Does OCAD’s advertising program have enough Black students?
The short answer here is no. They’re doing a survey next year, but the last one they did, in 2017 with only first-year students, found 5% self-identified as Black.
But Tunstall sees the shortage of Black students when she goes through the list of graduate photos on the website. “Out of the, let’s say 40 graduates, the most that we’ve had that were Black—that visibly we can see on the website—I think one year there was four. And I think this year there’s only two.
She knows OCAD isn’t producing enough Black graduates, in part because of the program itself.
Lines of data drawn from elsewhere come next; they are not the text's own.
-- ==== Sys2Proof/Laws/PerInstr.lean ====
section
/-! SUPPORT. A family of statements made constructor by constructor: a Foreman instruction is well formed exactly when its
Room exists. -/

namespace Sys2Proof.Laws

open Sys2Proof.Safety

/-- A Foreman instruction names one unit, its Room (R16, R79). -/
def WellFormedUnits.Statement (i : Instr) : Prop := ∀ r g, foremanOf i = some (r, g) → i.wellFormed = isRoom r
“I know because the students come to me and [they tell me] they’ve had a really rough time in the program. That’s changing, because we’ve gotten new faculty. With a Black Cluster Hire, Angela Bains is going to be a member of the advertising program. And we did that strategically, just because we know how much difficulty the Black students been having in the advertising program so I wanted a really strong representation of a really successful Black career in that program…. And Angela agreed [because] she can make a difference in terms of OCAD’s emphasis on decolonization, diversity and equity.”
So is this a bigger problem for advertising than other programs at the school?
It’s a problem with all programs, but advertising also has to overcome the negative impression that young Black people have based on their negative experience with the advertising throughout their lives. “There’s a psychological gap that you have to get over to decide that advertising is the place in which you belong, and advertising is a place in which you can authentically be yourself, and advertising is a place in which you can have impact.
“And so it’s because of how deep our relationship is to the messages of advertising that, to the extent that your exposure can be so negative, that you have a lot more that you have to get over in order to see it as a place where you can belong.”